This paper looks at how people can move money around in decentralized finance (DeFi) in ways that trick today’s anti-money-laundering (AML) tools. Most AML tools watch “who sent tokens to whom” like a big social network of payments. The authors show that, in modern DeFi, real value can move without leaving a clear “send/receive” trail, so those tools can miss what actually happened. They argue we need a new way to track value that looks at what the smart contracts actually did under the hood, not just the visible transfers.

The big questions the paper asks

Before getting into details, the paper questions three common assumptions that many AML systems make:

  • Flow continuity: If value moves, you can see it as a chain of transfers from wallet to wallet.
  • Initiator visibility: The risky person (the suspect) is the one who sends the transaction.
  • Endpoint linkage: The address that receives tokens is the true final owner or beneficiary.

The paper asks: Are these assumptions still true in DeFi, where many actions are chained together by smart contracts and third parties? And if not, what replaces them?

How the authors studied the problem (ideas and methods made simple)

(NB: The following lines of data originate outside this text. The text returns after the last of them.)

/-- R292: elapsed time is exact across a wrap of `now`: for samples taken modulo 2^TIME_WIDTH at true times
`a` and `b`, it is the true interval modulo 2^TIME_WIDTH. Elapsed = D is in time, elapsed = D + 1 is late. -/
def Obligations.ElapsedTimeWraps : Prop :=
  (∀ width a b : Nat, a ≤ b → elapsed width (b % 2 ^ width) (a % 2 ^ width) = (b - a) % 2 ^ width) ∧
  (∀ width a b : Nat, a ≤ b → b - a < 2 ^ width →
    elapsed width (b % 2 ^ width) (a % 2 ^ width) = b - a) ∧
  (∀ (s : State) (anchor deadline : Nat),
    elapsed s.params.timeWidth s.now anchor < 2 ^ s.params.timeWidth ∧
    (s.late anchor deadline = true ↔ deadline < elapsed s.params.timeWidth s.now anchor) ∧
    (elapsed s.params.timeWidth s.now anchor = deadline → s.late anchor deadline = false) ∧
    (elapsed s.params.timeWidth s.now anchor = deadline + 1 → s.late anchor deadline = true))

/-! ## The failure path -/

/-- R285, R288: raising an error requests one CS_DEASSERT exactly when the operation owns chip-select, and
ends the operation at once when it does not. At that CS_DEASSERT either answer ends the operation with the
error that started the failure path; the answer only sets CSST, and no further request is issued. -/
def Obligations.FailurePathKeepsItsError : Prop :=
  (∀ (s : State) (p : Point) (d : Detail), s.seq = .run p →
    s.raise d = if s.csOwned then
      { s with csOwned := false, req := some .csDeassert, wire := .csDeassert :: s.wire,
               seq := .run (.failCs p.op d) }
    else
      { s with err := d.kind, detail := d, csOwned := false, seq := .idle, busy := false,
               done := true }) ∧
  ∀ (s : State) (op : Op) (d : Detail) (rest : List Event), s.seq = .run (.failCs op d) →
    s.req = some .csDeassert →
    let ended (cs : CsState) : State :=
      { s with inbox := rest, req := none, csst := cs, err := d.kind, detail := d,
               csOwned := false, seq := .idle, busy := false, done := true }
    (s.inbox = .answer (.ok []) :: rest → step s = .next (ended .deasserted)) ∧
    (s.inbox = .answer .fail :: rest → step s = .next (ended .unknown))

/-- R282: an operation ends only with ERR = NONE or with one of the errors its row lists; a running block goes
idle in no other way but a reset. -/
def Obligations.OperationsEndWithListedErrors : Prop :=
  ∀ (s t : State) (p : Point), s.Inv → s.seq = .run p → step s = .next t → t.seq = .idle →
    (∃ rest, s.inbox = .reset :: rest) ∨
    (t.done = true ∧ t.busy = false ∧ t.err = t.detail.kind ∧
      (t.detail = .none ∨ t.detail ∈ p.op.causes))

/-- R293: with a request outstanding and nothing left to come, the block is stuck. Until its answer or a reset
comes it waits with BUSY = 1: no error is reported and no request is issued, whatever the host does. -/
def Obligations.UnansweredRequestIsStuck : Prop :=
  (∀ s : State, s.Inv → s.req ≠ none → s.inbox = [] → s.cycle = [] → step s = .fault .stuck) ∧
  (∀ s t : State, s.Inv → s.req ≠ none → (∀ a rest, s.inbox ≠ .answer a :: rest) →
    (∀ rest, s.inbox ≠ .reset :: rest) → step s = .next t →
    t.busy = true ∧ t.seq = s.seq ∧ t.req = s.req ∧ t.wire = s.wire ∧ t.err = s.err ∧
      t.detail = s.detail)

/-! ## The step -/

/-- R113, R62: a 32-bit access inside the window runs the instruction its direction, offset and data decode
to, in the state with that access taken. -/
def Obligations.StepRunsTheHostAccess : Prop :=
  (∀ (s : State) (rw : Bool) (off : BitVec 10) (data : Word) (i : Instr) (rest : List Event),
    s.inbox = .host { width := 32, write := rw, addr := s.params.regBase + off.toNat,
                      data := data } :: rest →
    decodeHost rw off data = .ok i → step s = exec i { s with inbox := rest }) ∧
  (∀ (s : State) (i : Instr) (w : BitVec 48) (rest : List Event), i.format = .hostAccess →
    i.wellFormed = true →
    encode i = [w.extractLsb' 40 8, w.extractLsb' 32 8, w.extractLsb' 24 8, w.extractLsb' 16 8,
      w.extractLsb' 8 8, w.extractLsb' 0 8] →
    s.inbox = .host { width := 32, write := w.getLsbD 42,
                      addr := s.params.regBase + (w.extractLsb' 32 10).toNat,
                      data := w.extractLsb' 0 32 } :: rest →
    step s = exec i { s with inbox := rest })

/-- R171: where the sequencer is about to send a command, the step runs the instruction FRAME decodes to; for
every well-formed frame row placed in FRAME, that row. That the row is the one the bytes stand for, whoever sends
it and whatever the CRC7 field, is the model's choice (log entry 13). -/
def Obligations.StepRunsTheFrame : Prop :=
  (∀ (s : State) (w : Cmd) (i : Instr), s.seq = .run (.issueCmd w) → s.undisturbed = true →
    decode .cmdFrame s.frame.toList = .ok i → step s = exec i s) ∧
  (∀ (s : State) (w : Cmd) (i : Instr), s.seq = .run (.issueCmd w) → s.undisturbed = true →
    i.format = .cmdFrame → i.wellFormed = true → s.frame.toList = encode i → step s = exec i s)

/-- R172, R253, R258, R106, R257: the bytes a point waits for run their row when they arrive: R1 in its poll,
0xFE in the token poll, any byte in the write busy poll, the last chunk of a five-byte response; and the token
of WRITE_BLOCK is sent by the step itself. That the byte formats are told apart by the sequencer's point is log
entry 15, and that R1_PAYLOAD runs at the last chunk of a five-byte response log entry 23, both the model's
choice. -/
def Obligations.StepRunsTheWireRow : Prop :=
  ∀ (s : State) (i : Instr) (rest : List Event), i.wellFormed = true →
    let answered : State := { s with inbox := rest, req := none }
    (i.format = .r1 ∧ (∃ w, s.seq = .run (.poll (.r1 w))) ∨
      i.format = .dataStart ∧ s.seq = .run (.poll .token) ∨
      i.format = .writeStatus ∧ s.seq = .run (.poll .wbusy) →
      s.req = some (.bulk [0xFF#8]) → s.inbox = .answer (.ok (encode i)) :: rest →
      step s = exec i answered) ∧
    (∀ (w : Cmd) (c : Nat), i.format = .r1Payload → s.seq = .run (.xfer (.rest w) c) →
      w.len s = 5 → c * s.params.chunkSize < 4 → 4 ≤ (c + 1) * s.params.chunkSize →
      s.req = some (.bulk (List.replicate (4 - c * s.params.chunkSize) 0xFF#8)) →
      s.resp.toList.take (1 + c * s.params.chunkSize) =
        (encode i).take (1 + c * s.params.chunkSize) →
      s.inbox = .answer (.ok ((encode i).drop (1 + c * s.params.chunkSize))) :: rest →
      step s = exec i answered) ∧
    (i = .dataStart → s.seq = .run .issueToken → s.undisturbed = true → step s = exec i s)

/-- R63, R65: an access that is not 32 bits wide, one outside the 1 KiB window, and one at an offset that is no
multiple of 4 are refused, whatever the block is doing; any other completes. The names, the order (width, window,
alignment), and taking an address below REG_BASE as outside the window are the model's choice (log entry 19). -/
def Obligations.BadHostAccessIsRefused : Prop :=
  ∀ (s : State) (a : HostAccess) (rest : List Event), s.inbox = .host a :: rest →
    (a.width ≠ 32 → step s = .refused .badWidth) ∧
    (a.width = 32 → a.addr < s.params.regBase ∨ s.params.regBase + 0x400 ≤ a.addr →
      step s = .refused .outsideWindow) ∧
    (a.width = 32 → s.params.regBase ≤ a.addr → a.addr < s.params.regBase + 0x400 →
      (a.addr - s.params.regBase) % 4 ≠ 0 → step s = .refused .misaligned) ∧
    (a.width = 32 → s.params.regBase ≤ a.addr → a.addr < s.params.regBase + 0x400 →
      (a.addr - s.params.regBase) % 4 = 0 → ∃ t, step s = .next t)

/-! ## Whole-machine rules -/

/-- The invariant (Sys2Proof/Safety.lean: R6, R34, R36, R37, R38, R40, R43, R47, R69, R96, R206, R260, R281,
R282) is kept by every step, from every state that has it. -/
def Obligations.StepKeepsTheInvariant : Prop :=
  ∀ s t : State, s.Inv → step s = .next t → t.Inv

/-- R24 to R27, R22, R154: only a host access (or a reset) changes CTRL.OP, CMD.IDX, ARG, RESPLEN.LEN or
CRC.ACC, and only while BUSY = 0: no operation writes them. -/
def Obligations.OperationsNeverWriteOperandRegisters : Prop :=
  ∀ s t : State, step s = .next t →
    (∃ rest, s.inbox = .reset :: rest) ∨
    (s.busy = false ∧ ∃ a rest, s.inbox = .host a :: rest) ∨
    (t.ctrlOp = s.ctrlOp ∧ t.cmdIdx = s.cmdIdx ∧ t.arg = s.arg ∧ t.respLen = s.respLen ∧
      t.crcAcc = s.crcAcc)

The authors describe two key ideas that break the “follow the transfers” approach:

  • PEB separation (Principal–Execution–Beneficiary): Think of three roles in a deal:
    • The Principal (P): the person who wants to make the trade (and may be the suspicious one).
    • The Executor (E): a third party (often a bot) who actually sends the on-chain transaction.
    • The Beneficiary (B): the person who ends up with the money.
    • These three can be different people. That means the risky person might never press “send,” and the person who presses “send” might just be a bot, and the receiver might be someone else entirely.
  • State‑mediated value migration: Sometimes value moves because of how a contract’s internal “state” changes, not because one address directly transfers to another. For example, an Automated Market Maker (AMM) is like a vending machine that always keeps its prices balanced. If you push and pull on its prices the right way (arbitrage), you can shift value between people without a clean, direct transfer line connecting them.

To make these ideas concrete, they do two things:

  1. Real case study: They analyze a real Ethereum transaction where a big amount of USDC became DAI through a limit order on 1inch. The important part: the risky wallet signed an off-chain order (like a permission slip), but a separate bot executed the trade on-chain, and a third address got the DAI. There was no simple “P sent to B” payment to follow.
  2. Constructive model: They build a step-by-step example using two AMM pools. By doing a clever sequence of swaps (including flash loans, which are super-short loans paid back in the same transaction), they show value can move from P to B even though there’s no straightforward transfer path linking them. It looks like normal arbitrage on the surface, but it effectively shifts P’s value to B.

In everyday language: Instead of watching who handed cash to whom, you also need to watch what the machines (smart contracts) did inside—how they changed their internal counters and prices—because that’s where the value can “teleport.”

What they found and why it matters

Here are the main takeaways, explained plainly:

  • Following transfers is not enough: In DeFi, the important action can be hidden inside how smart contracts run, not in the visible “A sent tokens to B” edges. That means the transfer graph doesn’t always show who really benefited from whose money.
  • PEB separation breaks the “who pressed send” rule: A risky person can sign an off-chain order, a bot can do the on-chain work, and a separate address can receive the funds. The risky person may never appear as the transaction sender, and the final receiver may never have a direct link back to the risky person.
  • State changes can move value without a clean trail: By shifting prices and reserves across liquidity pools, an operator can make value end up at a chosen wallet without creating an obvious, unique “money trail” between the source and destination. It looks like normal market activity.
  • Making the graph bigger won’t fix it: Even if you trace more hops or use fancier graph tricks, the core problem remains. Different behind-the-scenes executions can produce the same visible transfers. So the graph can’t tell you the true story by itself.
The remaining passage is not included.